Collect the ingredients for the copycat A.1. Sauce

This copycat A.1. Sauce calls for a wide variety of ingredients to replicate the condiment's distinctive flavor. These include Worcestershire sauce, soy sauce, balsamic vinegar, orange juice, tomato paste, Dijon mustard, onion powder, garlic powder, pepper, brown sugar, and raisins.

Step 1: Mix the ingredients

In a saucepan, combine all of the ingredients and whisk them until homogeneous.

Step 2: Cook the sauce

Cook on medium heat for 25–30 minutes, until the sauce reaches your desired thickness.

Step 3: Strain the sauce

Pass the sauce through a sieve to remove the raisins.

Step 4: Put the sauce to good use

Use as needed.

What is the history of A.1 sauce?

A.1. Sauce may be a staple on the table at all-American diners, but the condiment is British in origin and dates back to the reign of King George IV in the early 19th century. The steak sauce was developed by a cook in the royal kitchens, and an apocryphal tale of its origin has the king exclaiming "A-one!" upon tasting it for the first time, thus inadvertently christening the new creation. In the 1830s, the inventor — one W.H. Brand by name — went into business bottling and selling the sauce. Even though his company has been sold several times since then, and in the U.S is now operated under the Kraft-Heinz umbrella, the sauce itself has remained largely unchanged over the years.

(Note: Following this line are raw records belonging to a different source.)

/-- R319: transfers of at most 1 MiB to a node, in ascending order of address. -/
def State.sendPieces (s : State) (j : SendJob) : State :=
  (cutMiB (j.data.length / 1048576 + 2) 0 j.data).foldl (fun s (off, bs) =>
    s.startJob { j with
      addr := j.addr + off
      data := bs
      mirror := j.mirror.map fun m => { m with last := off + bs.length = j.data.length } }) s

/-- R319: a chunk's mirror sent to one partner. -/
def State.sendMirror (s : State) (d : Nat) (g : Image) (c k step mode entry : Nat) : State :=
  let bs := s.mirrorBytes d g c k
  let x := s.dom d
  s.sendPieces
    { what := 2, receiver := 2 ^ 20 + s.mirrorTarget d c k mode, domain := d, cls := 5, addr := 0,
      sigObj := x.cobjBase + x.cobjCount, data := bs, rec' := c, chunk := k, step := step, entry := entry
      mirror := some { coll := c, chunk := k, step := step, home := s.ksId, bytes := bs.length
                       sealed := (FMap.find? (s.shard (shardKey d c false false)).sealedOut k).map (·.1) } }

/-- R323: the next chunk of a copy goes to the target, one at a time: streams, result area and sealed output as they stand
between two of its blocks. -/
def State.pumpFill (s : State) (d c : Nat) : State :=
  let h := s.shard (shardKey d c false false)
  let is (j : SendJob) : Bool := j.what = 9 && j.domain = d && j.rec' = c
  let busy := s.ks.jobs.any (fun (_, j) => is j) || s.ks.waitJobs.any is || !h.fillAcked.isEmpty
  let still (k : Nat) : Bool := !(s.ks.blockQ.any fun j => j.running && j.domain = d && j.coll = c && j.chunk = k)
  match h.fillTarget, (s.dom d).prog, h.fillLeft.find? still with
  | some t, some g, some k =>
    if busy then s
    else
      let bs := s.mirrorBytes d g c k
      let x := s.dom d
      let st := FMap.find? h.blockStep k
      s.sendPieces
        { what := 9, receiver := 2 ^ 20 + t, domain := d, cls := 5, addr := 0, sigObj := x.cobjBase + x.cobjCount, data := bs,
          rec' := c, chunk := k, step := st.getD 0
          mirror := some { coll := c, chunk := k, step := st.getD 0, home := s.ksId, bytes := bs.length, fresh := st.isNone
                           sealed := (FMap.find? h.sealedOut k).map (·.1) } }
  | _, _, _ => s

/-! ### Mirrors that become primaries (R322, R325) -/

/-- A chunk's cells of a stream. -/
def chunkCells (k : Nat) (m : FMap Nat) : FMap Nat := m.filter fun (q, _) => cellChunk q = k

/-- A primary with a chunk as a mirror holds it. -/
def Shard.takeChunk (h m : Shard) (k : Nat) : Shard :=
  let merge (acc : FMap (FMap Nat)) (q : Nat × FMap Nat) : FMap (FMap Nat) :=
    FMap.update acc q.1 [] fun old =>
      (chunkCells k q.2).foldl (fun (o : FMap Nat) (x : Nat × Nat) => FMap.set o x.1 x.2) (old.filter fun (x, _) => cellChunk x ≠ k)
  { h with
    streams := m.streams.foldl merge h.streams
    blockStep := match FMap.find? m.blockStep k with
      | some st => FMap.set h.blockStep k st
      | none => h.blockStep
    sealedOut := match FMap.find? m.sealedOut k with
      | some q => FMap.set h.sealedOut k q
      | none => h.sealedOut }

/-- A mirror without a chunk. -/
def Shard.dropChunk (m : Shard) (k : Nat) : Shard :=
  { m with
    streams := FMap.mapVals m.streams fun _ c => c.filter fun (x, _) => cellChunk x ≠ k
    blockStep := FMap.erase m.blockStep k
    sealedOut := FMap.erase m.sealedOut k
    fresh := m.fresh.filter (· ≠ k) }

/-- Whether a mirror holds a whole copy of a chunk. -/
def Shard.holds (m : Shard) (k : Nat) : Bool := FMap.has m.blockStep k || m.fresh.contains k

/-- R322, R325: the mirror of a chunk held here becomes the primary, in place. -/
def State.adopt (s : State) (d c k : Nat) : State :=
  let m := s.shard (shardKey d c false true)
  if m.holds k then
    (s.modShard (shardKey d c false false) fun h => h.takeChunk m k).modShard (shardKey d c false true) fun y => y.dropChunk k
  else s

/-- R322, R325: so does the mirror of a region's part: the bytes of home-list element j. -/
def State.adoptPart (s : State) (d r j bytes part : Nat) : State :=
  let mine (a : Nat) : Bool := a % bytes / part = j
  let m := s.shard (shardKey d r true true)
  let s1 := s.modShard (shardKey d r true false) fun h =>
    { h with streams := FMap.update h.streams 9 [] fun old =>
        ((FMap.getD m.streams 9 []).filter fun (a, _) => mine a).foldl (fun (o : FMap Nat) (x : Nat × Nat) => FMap.set o x.1 x.2) old }
  s1.modShard (shardKey d r true true) fun y =>
    { y with streams := FMap.update y.streams 9 [] fun old => old.filter fun (a, _) => !mine a }

/-- R319, R170: whether a chunk's mirror of a step is committed, or on its way. -/
def State.mirrored (s : State) (d c k step mode : Nat) : Bool :=
  let h := s.shard (shardKey d c false false)
  (match FMap.find? h.mirrorStep (mirrorKey k mode) with
    | some st => step ≤ st
    | none => false)
def State.mirroring (s : State) (d c k step mode : Nat) : Bool :=
  let is (j : SendJob) : Bool := j.what = 2 && !(j.mirror.elim false (·.region)) && j.domain = d && j.rec' = c && j.chunk = k && j.step = step &&
    j.receiver = 2 ^ 20 + s.mirrorTarget d c k mode
  s.ks.jobs.any (fun (_, j) => is j) || s.ks.waitJobs.any is

/-- R319: the partner copies a staged mirror into its arrays and answers the chunk's last transfer. -/
def State.commitMirror (s : State) (g : Image) (q : Staged) (transfer : Nat) : State :=
  let t := q.tag
  let bs := memReadAll s.ks.mem t.base t.bytes
  let key := shardKey q.domain t.coll t.region true
  let s1 :=
    if t.region then
      s.modShard key fun h => (List.range bs.length).foldl (fun h i => h.putAt 9 (t.chunk + i) (bs.getD i 0).toNat) h
    else
      let n := cLen g t.coll t.chunk
      let areas := areasOf (collProg g t.coll) false
      let len := ((areas.map fun (_, w) => w * n).foldl (· + ·) 0)
      let s1 := s.modShard key fun h =>
        { h.loadAreas t.chunk n areas bs with
          blockStep := if t.fresh then FMap.erase h.blockStep t.chunk else FMap.set h.blockStep t.chunk t.step
          fresh := if t.fresh && !h.fresh.contains t.chunk then h.fresh ++ [t.chunk] else if t.fresh then h.fresh else h.fresh.filter (· ≠ t.chunk)
          sealedOut := match t.sealed with
            | some st => FMap.set h.sealedOut t.chunk (st, bs.drop len)
            | none => FMap.erase h.sealedOut t.chunk }
      let x := s.dom q.domain
      let now := (x.lastTamp.map (·.1)).getD (imgStepFirst g)
      if homeOf x.moves g t.coll t.chunk now = s.ksId then s1.adopt q.domain t.coll t.chunk else s1
  s1.emit (.send .kresia (.node q.src) (.rwDone ⟨q.domain, q.epoch, transfer, 0⟩))

/-- R319: a transfer of a mirror has been applied: with every transfer of the mirror in the slot, the mirror commits;
the RW_DONE of a first transfer only returns its tracker. -/
def State.mirrorLanded (s : State) (x : Tracker) : State :=
  match x.mirror with
  | none => s
  | some t =>
    let same (q : Staged) : Bool := q.src = x.src && q.domain = x.domain && q.epoch = x.epoch && sameMirror q.tag t
    let q := (s.ks.staged.find? same).getD { src := x.src, domain := x.domain, epoch := x.epoch, tag := t, bytes := 0 }
    let q' := { q with bytes := q.bytes + x.declared, lastTransfer := if t.last then some x.transfer else q.lastTransfer }
    let rest := s.ks.staged.filter fun y => !(y.src = x.src && y.domain = x.domain && sameMirror y.tag t)
    let s1 := if t.last then s else s.emit (.send .kresia (.node x.src) (.rwDone ⟨x.domain, x.epoch, x.transfer, 0⟩))
    match q'.lastTransfer, (s.dom x.domain).prog with
    | some tr, some g =>
      if t.bytes ≤ q'.bytes then (s1.modKs fun k => { k with staged := rest }).commitMirror g q' tr
      else s1.modKs fun k => { k with staged := rest ++ [q'] }
    | _, _ => s1.modKs fun k => { k with staged := rest ++ [q'] }

/-! ### Regions (R326, R334) -/

def regAt (g : Image) (r : Nat) : Nat := (sec g 9).off + 64 * r
def rKind (g : Image) (r : Nat) : Nat := le g (regAt g r) 1
def rPerPos (g : Image) (r : Nat) : Bool := le g (regAt g r + 1) 1 % 2 = 1
def rMirrored (g : Image) (r : Nat) : Bool := le g (regAt g r + 1) 1 / 2 % 2 = 1
def rBytes (g : Image) (r : Nat) : Nat := le g (regAt g r + 4) 8
def rH (g : Image) (r : Nat) : Nat := max 1 (le g (regAt g r + 12) 4)
def rListOff (g : Image) (r : Nat) : Nat := le g (regAt g r + 16) 4
def rAddr (g : Image) (r : Nat) : Nat := le g (regAt g r + 20) 8
def rSlots (g : Image) (r : Nat) : Nat := le g (regAt g r + 28) 2
/-- An element of a region's list: a home, or a target position. -/
def rList (g : Image) (r j : Nat) : Nat := le g ((sec g 9).off + rListOff g r + 4 * j) 4 % 2 ^ 20
def rHome (moves : List Moved) (g : Image) (r j step : Nat) : Nat := movedHome moves 2 r j step (rList g r j % 2 ^ 17)

/-- R334: the bytes a Kresia holds of home-list element j for a receiving position, the n-th of the entry. -/
def State.regionPart (s : State) (d : Nat) (g : Image) (r j n : Nat) : List Byte :=
  let h := s.shard (shardKey d r true false)
  let part := rBytes g r / rH g r
  let off := (if rPerPos g r then n * rBytes g r else 0) + j * part
  (List.range part).map fun i => BitVec.ofNat 8 (FMap.getD (FMap.getD h.streams 9 []) (off + i) 0)

/-- R334: the transfers of a POUR entry from this Kresia to a position, the n-th of the entry. -/
def State.pourJobs (s : State) (d : Nat) (g : Image) (i step what pos n lobj : Nat) : List SendJob :=
  let r := entRef g i
  let x := s.dom d
  ((List.range (rH g r)).filter fun j => rHome x.moves g r j step = s.ksId).flatMap fun j =>
    let bs := s.regionPart d g r j n
    (cutMiB (bs.length / 1048576 + 2) 0 bs).map fun (off, b) =>
      { what := what, receiver := (x.pos pos).e.member, domain := d, cls := 5,
        addr := rAddr g r + j * (rBytes g r / rH g r) + off, sigObj := lobj, data := b, rec' := r, step := step, entry := i }

end Sys2Proof.Machine
end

It wasn't until 1895 that A.1. Sauce was first sold in the United States, but once we latched onto it, we never let go. In fact, A.1. isn't all that popular in the U.K. these days, perhaps because a similar brown sauce called H.P. has the lion's share of the market there. A.1. is well known by our neighbors up north, although Canadian bottles bear an A1 logo without any punctuation.

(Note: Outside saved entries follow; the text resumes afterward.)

/-- R263: a payload at its dispatch leaf: replicated once per placement, or discarded as unplaced. -/
def State.takePayload (s : State) (x : DspPacket) (g : Image) (i : Nat) : State :=
  let l := x.layer
  let t := (i - lSetFirst g l) * lToks g l + x.token
  match s.dspLeaf x.domain l x.step with
  | none => s.dspStale
  | some lf =>
    let ps := lf.places.filter fun p => p.token = t
    let dom := s.dom x.domain
    let s1 := s.modDspLeaf x.domain l x.step fun y =>
      { y with
        posts := FMap.update y.posts i { member := x.sender } fun r => { r with routed := r.routed + 1 }
        open' := y.open' + ps.length }
    if ps.isEmpty then s1.count (evK 0x170024)
    else (ps.foldl (fun s p => s.startJob
      { what := 8, receiver := (dom.pos (lExpFirst g l + p.expert / lExpPer g l)).e.member, domain := x.domain, cls := 4,
        addr := recvAddr g l (lGroupOf g l i) p, sigObj := lRecvLobj g l, data := x.data, rec' := l, step := x.step,
        entry := lf.entry }) s1).count (evK 0x170028) ps.length

/-! ### Restarts (R266) -/

/-- R266: a member lost its dispatch leaf: the collection starts again under a new RESTART; after DSP_GO the path is
lost. -/
def State.dspLost (s : State) (d l grp step : Nat) (g : Image) : State :=
  match s.dspHome d l grp step with
  | none => s
  | some h =>
    if 3 ≤ h.state then s.ksTenantFault d 0x6005 (some step)
    else if h.restart = 15 then s.ksTenantFault d 0x6004 (some step)
    else
      let x := s.dom d
      let s1 := ((s.modDspHome d l grp step fun y =>
        { y with restart := y.restart + 1, state := 1, claims := [], ends := [], tokens := [] }).count (evK 0x17002C)).modKs
          fun k => { k with dspQ := k.dspQ.filter fun q => q ≠ ⟨d, l, grp, step⟩ }
      s1.sendMembers d (x.membersAt (lGroupPos g l grp)) l (.dspNote
        { kind := .restart, domain := d, epoch := x.epoch, step := step, layer := l, group := grp, restart := h.restart + 1 })

/-- R266: DSP_LOST of a member, at the plan home of its group; a leaf passes it on, over the tie into another plane (R255). -/
def State.takeLost (s : State) (n : DspNote) (g : Image) : State :=
  let h := lHome (s.dom n.domain).moves g n.layer n.group n.step
  if h ≠ s.ksId then s.emit (.send .kresia (s.dspRoute s.ksId h h) (.dspNote n))
  else
    let s1 := s.openDspHome n.domain n.layer n.group n.step
    if (s1.dspHome n.domain n.layer n.group n.step).any fun y => n.restart < y.restart then s1.dspStale
    else s1.dspLost n.domain n.layer n.group n.step g

/-- R266: a dispatch leaf is lost: each plan home whose plan went out to it in an open instance finds the path lost. -/
def State.dspLeafGone (s : State) (leaf : Nat) : State :=
  (s.ks.dspHomes.filter fun h => h.state = 3 && h.claims.any fun q => q.2 = leaf).foldl (fun (s : State) (h : DspHome) =>
    if ((s.dom h.domain).insts.any fun n => n.step = h.step) then s.ksTenantFault h.domain 0x6005 (some h.step) else s) s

How can you use A.1. sauce?

While A.1. is often referred to as a steak sauce, the company itself has been downplaying this aspect of it for decades. Ever since the 1960s, it has been encouraging people to eat its product on meats such as chicken, pork, and seafood, and in 2014 it officially removed the word "steak" from its name and began advertising itself as an all-purpose sauce. Manolova also endorses alternate uses for her copycat version and says she enjoys it on burgers, pulled pork sandwiches, and vegetables.

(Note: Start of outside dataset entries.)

-- ==== Sys2Proof/Machine/Blocking.lean ====
section
/-! DEFINITION. Blocking a chunk (R190, R231, R237, R241 to R245). -/

namespace Sys2Proof.Machine

/-! ### A run -/

/-- R190: the sum of each element of a chunk in binary32, with what the rounding counts. -/
def blockSums (g : Image) (e : ChunkEntry) (seed : Nat) : List Nat × Bumps :=
  let n := cLen g e.coll e.chunk
  let base := cBase g e.coll e.chunk
  let at' := touched e.slots
  let felt (o : Nat) : Felt :=
    if cSparse g e.coll then (FMap.find? at' o).getD ⟨0, {}⟩ else (FMap.getD e.slots o {}).felt
  let (bs, bumps) := roundChunk 0x01 (cRound g e.coll) seed e.step e.coll ((List.range n).map fun o => (base + o, o, felt o))
  ((List.range n).map fun o => le bs (4 * o) 4, bumps)

/-- R231, R237: what a program makes of every element of a chunk: the values stored, and the output. -/
def blockLanes (g : Image) (c k step : Nat) (scalars : FMap Word) (set : Nat) (h : Shard) (sums : List Nat) : List Lane × List ElemEnv :=
  let prog := collProg g c
  let decl := declared prog
  let fmts : FMap Nat := decl.map fun (st, f, _) => (st, f)
  let ks : FMap Nat := (List.range 32).map fun i => (i, (FMap.getD scalars (set * 32 + i) 0).toNat)
  let env (o : Nat) (sum : Nat) : ElemEnv :=
    { sum := sum, streams := decl.map fun (st, f, _) => (st, (streamFmt f).widen (h.get st k o)), fmts := fmts, scalars := ks,
      seed := imgSeed g, step := step, rec' := c, elem := cBase g c k + o }
  let envs := (List.range sums.length).zip sums |>.map fun (o, v) => env o v
  (envs.map (runElem prog), envs)

/-- The scalar set of a collective's BLOCK entry. -/
def blockSet (g : Image) (c : Nat) : Nat :=
  match entryFor g 4 c with
  | some i => entF g i 20 4
  | none => 0

/-- R241: an engine runs a job's chunk: the values are computed, and stand until the commit. -/
def State.runBlock (s : State) (j : BlockJob) (e : ChunkEntry) : State :=
  let g := j.image
  let h := s.shard (shardKey j.domain j.coll false false)
  let (sums, bumps) := blockSums g e (imgSeed g)
  let (ls, envs) := blockLanes g j.coll j.chunk j.step j.scalars (blockSet g j.coll) h sums
  let out := (ls.zip envs).map fun (l, v) => (l.stored, (l.output v).1)
  let counts := ls.foldl (fun (a : List Nat) l => a.zipWith (· + ·) l.counts) [0, 0, 0, 0, 0]
  let j' := { j with running := true, lanes := out, counts := counts }
  let s1 := s.modKs fun k => { k with blockQ := k.blockQ.map fun q => if q = j then j' else q }
  if j.running then s1 else bumps.foldl (fun s a => s.count (evK a)) s1

/-- R323, R241: whether a copy of a shard to a target has still to read a chunk. -/
def State.fillAhead (s : State) (d c k : Nat) : Bool :=
  let h := s.shard (shardKey d c false false)
  let is (j : SendJob) : Bool := j.what = 9 && j.domain = d && j.rec' = c && j.chunk = k
  h.fillTarget.isSome && h.fillLeft.contains k && !h.fillAcked.contains k &&
  !(s.ks.jobs.any (fun (_, j) => is j) || s.ks.waitJobs.any is)

/-- R241, R323: whether a chunk's previous block is mirrored at every partner and read by every checkpoint and copy in progress. -/
def State.blockFree (s : State) (j : BlockJob) : Bool :=
  let prev := FMap.find? (s.shard (shardKey j.domain j.coll false false)).blockStep j.chunk
  let mirrors := [0, 2].all fun mode => match prev, mirrorEntry j.image j.coll mode with
    | some st, some i => !entRuns j.image i st || s.mirrored j.domain j.coll j.chunk st mode
    | _, _ => true
  mirrors && !(s.ks.ckpts.any fun q => q.domain = j.domain && q.coll = j.coll && q.left.contains j.chunk) &&
  !s.fillAhead j.domain j.coll j.chunk

/-- R241: whether a job stands before another in the queue. -/
def blockBefore (a b : BlockJob) : Bool :=
  let d := Raw.diff a.entered b.entered
  d < 0 || (d = 0 && (a.domain < b.domain || (a.domain = b.domain && a.chunk < b.chunk)))

/-- The first job of a list under R241. -/
def firstJob : List BlockJob → Option BlockJob
  | [] => none
  | a :: t => match firstJob t with
    | none => some a
    | some b => if blockBefore b a then some b else some a

/-- The committed entry whose felt slots hold a job's sums. -/
def State.jobEntry (s : State) (j : BlockJob) : Option (Nat × ChunkEntry) := s.findChunk j.domain j.coll j.chunk j.step true

/-- BLOCK_START (R241): an engine that waited with its chunk goes on; else an idle engine takes the first chunk queued, and
waits with it where a mirror or checkpoint is still outstanding. -/
def execBlockStart (s : State) : Answer :=
  let waiting := s.ks.blockQ.filter fun j => j.waited && !j.running
  match waiting.find? s.blockFree with
  | some j => match s.jobEntry j with
    | some (_, e) => .next (s.runBlock j e)
    | none => .next s
  | none =>
    if 64 ≤ (s.ks.blockQ.filter fun j => j.running || j.waited).length then .next s
    else match firstJob (s.ks.blockQ.filter fun j => !j.running && !j.waited) with
      | none => .next s
      | some j =>
        if s.blockFree j then match s.jobEntry j with
          | some (_, e) => .next (s.runBlock j e)
          | none => .next s
        else
          let upd := s.ks.blockQ.map fun q => if q = j then { q with waited := true } else q
          .next ((s.modKs fun k => { k with blockQ := upd }).count (evK 0x160030))

/-! ### Commit (R242) -/

/-- The running job of a chunk. -/
def State.runningJob (s : State) (d c k : Nat) : Option BlockJob :=
  s.ks.blockQ.find? fun j => j.running && j.domain = d && j.coll = c && j.chunk = k

/-- R242: the values a job computed become the shard's. -/
def Shard.commit (h : Shard) (j : BlockJob) (outReg : Bool) : Shard :=
  let h1 := ((List.range j.lanes.length).zip j.lanes).foldl (fun (h : Shard) ((o, (st, out)) : Nat × FMap Nat × Nat) =>
    let h2 := st.foldl (fun (h : Shard) ((n, v) : Nat × Nat) => h.put n j.chunk o v) h
    if outReg then h2.put 8 j.chunk o out else h2) h
  { h1 with blockStep := FMap.set h1.blockStep j.chunk j.step }

/-- R347: the STATE terms of a block. -/
def stateTerms (g : Image) (j : BlockJob) (h : Shard) : List (List Nat) :=
  let base := cBase g j.coll j.chunk
  (List.range j.lanes.length).flatMap fun o =>
    (((declared (collProg g j.coll)).filter fun (_, _, a) => a ≠ 0).map fun (st, _, _) =>
      cupTerm 0 j.step j.coll (base + o) st (h.get st j.chunk o))

/-- R321: a block of a step that has sealed meanwhile gives the sealed output at once. -/
def Shard.sealLate (h : Shard) (g : Image) (j : BlockJob) (sealed : Bool) : Shard :=
  if sealed then { h with sealedOut := FMap.set h.sealedOut j.chunk (j.step, h.outOf g j.coll j.chunk j.step) } else h

/-- R242, R323: the mirrors, checkpoints and copies that waited for a block. -/
def State.afterBlock (s : State) (g : Image) (j : BlockJob) : State :=
  let s1 := [0, 2].foldl (fun (s : State) mode => match mirrorEntry g j.coll mode with
    | some i => if s.hasIssued j.domain j.step (some i) then s.mirrorNow j.domain g j.coll j.chunk j.step mode i else s
    | none => s) s
  ((s1.pumpCkpts 1).pumpFill j.domain j.coll).pumpShardReads

/-- R242: what a commit stores, counts and samples, before the chunk goes on. -/
def State.commitBlock (s : State) (j : BlockJob) : State :=
  let g := j.image
  let key := shardKey j.domain j.coll false false
  let sealed : Bool := match (s.dom j.domain).lastTamp with
    | some (st, _) => j.step < st
    | none => false
  let s1 := (s.modKs fun k => { k with blockQ := k.blockQ.erase j }).modShard key fun h =>
    (h.commit j (outReg (collProg g j.coll))).sealLate g j sealed
  let h := s1.shard key
  let s2 := ((s1.wide 0x160010 j.lanes.length).count (evK 0x160018)).cupAdd j.domain j.step 0 (stateTerms g j h)
  let s3 := ((List.range 5).zip j.counts).foldl (fun (s : State) ((i, n) : Nat × Nat) =>
    if n = 0 then s else s.count (evK (0x16001C + 4 * i)) n) s2
  s3.sample .kresia 0xF0185 (Raw.diff (s.raw .kresia) j.entered) (dom := some j.domain)

/-- R242: the output of a committed block: its values, and the same as bytes. -/
def BlockJob.items (j : BlockJob) : List (Nat × Nat) :=
  ((List.range j.lanes.length).zip j.lanes).map fun (o, (_, v)) => (cBase j.image j.coll j.chunk + o, v)
def BlockJob.outBytes (j : BlockJob) : List Byte :=
  j.items.flatMap fun (_, v) => leBytes (ofmtWidth (progOut (collProg j.image j.coll)).1) v

/-- BLOCK_COMMIT (R242): every group has run and the memory has acknowledged every store. -/
def execBlockCommit (domain coll chunk : Nat) (s : State) : Answer :=
  match s.runningJob domain coll chunk with
  | none => .next s
  | some j =>
    let s1 := s.commitBlock j
    match s1.jobEntry j with
    | none => .next (s1.afterBlock j.image j)
    | some (ix, e) => .next ((s1.finishHome ix e j.image j.outBytes j.items).afterBlock j.image j)

/-! ### Faults (R244) -/

/-- R244: a chunk whose state no partner can give back fails. -/
def State.stateLost (s : State) (d c k : Nat) (ix : Option Nat) (step : Nat) : State :=
  let s1 := match ix with
    | some i => s.failChunk i 0x5002
    | none => s.ksTenantFault d 0x5002 (some step)
  (s1.count (evK 0x160038)).report .kresia 0x5002 [d, c, k] (domain := some d)

/-- STATE_ECC_ERROR (R244): an uncorrectable error in the state a running block reads; `copy` is the intact copy of the
chunk's streams and result area that a partner gives, where one can. -/
def execStateEccError (domain coll chunk : Nat) (copy : Option (List Byte)) (s : State) : Answer :=
  match s.runningJob domain coll chunk with
  | none => .next s
  | some j => match s.jobEntry j with
    | none => .next s
    | some (ix, e) => match copy with
      | none =>
        .next ((s.modKs fun k => { k with blockQ := k.blockQ.erase j }).stateLost domain coll chunk (some ix) j.step).pumpShardReads
      | some bs =>
        let g := j.image
        let s1 := s.modShard (shardKey domain coll false false) fun h =>
          h.loadAreas chunk (cLen g coll chunk) (areasOf (collProg g coll) false) bs
        .next (((s1.runBlock j e).count (evK 0x160034)).report .kresia 0x5001 [domain, coll, chunk] (domain := some domain))

end Sys2Proof.Machine
end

A.1. sauce — either our homemade version or the stuff from the bottle — can also be an ingredient added before cooking. It can be used to flavor a marinade for steak, pork, or chicken. Or, slather it on shrimp skewers before they're grilled. Brush it on top of a meatloaf as a glaze, or stir it into stew, sloppy Joe mix, or baked beans. Pretty much anywhere you might think to use barbecue sauce, you can try A.1. for a tangier, less-sweet twist.

Copycat A.1. Sauce Recipe
5 from 10 ratings
Our copycat A.1. sauce takes just like the original, and you can use it as a dipping sauce, in a marinade, as a glaze, or in any number of other contexts.
Prep Time
Cook Time
brown sauce on meat
Total time: 30 minutes
  • ¼ cup Worcestershire sauce
  • 3 tablespoons soy sauce
  • ¼ cup balsamic vinegar
  • ¼ cup orange juice
  • 3 tablespoons tomato paste
  • 3 tablespoons Dijon mustard
  • 1 teaspoon onion powder
  • ½ teaspoon garlic powder
  • ¼ teaspoon black pepper
  • ¼ cup raisins
  • ½ cup water
  • 2 tablespoons brown sugar
  1. In a saucepan, combine all of the ingredients and whisk them until homogeneous.
  2. Cook on medium heat for 25–30 minutes, until the sauce reaches your desired thickness.
  3. Pass the sauce through a sieve to remove the raisins.
  4. Use as needed.
Calories per Serving 212
Total Fat 1.2 g
Saturated Fat 0.1 g
Trans Fat 0.0 g
Cholesterol 0.0 mg
Total Carbohydrates 47.4 g
Dietary Fiber 3.4 g
Total Sugars 34.8 g
Sodium 2,234.0 mg
Protein 5.2 g
The information shown is Edamam’s estimate based on available ingredients and preparation. It should not be considered a substitute for a professional nutritionist’s advice.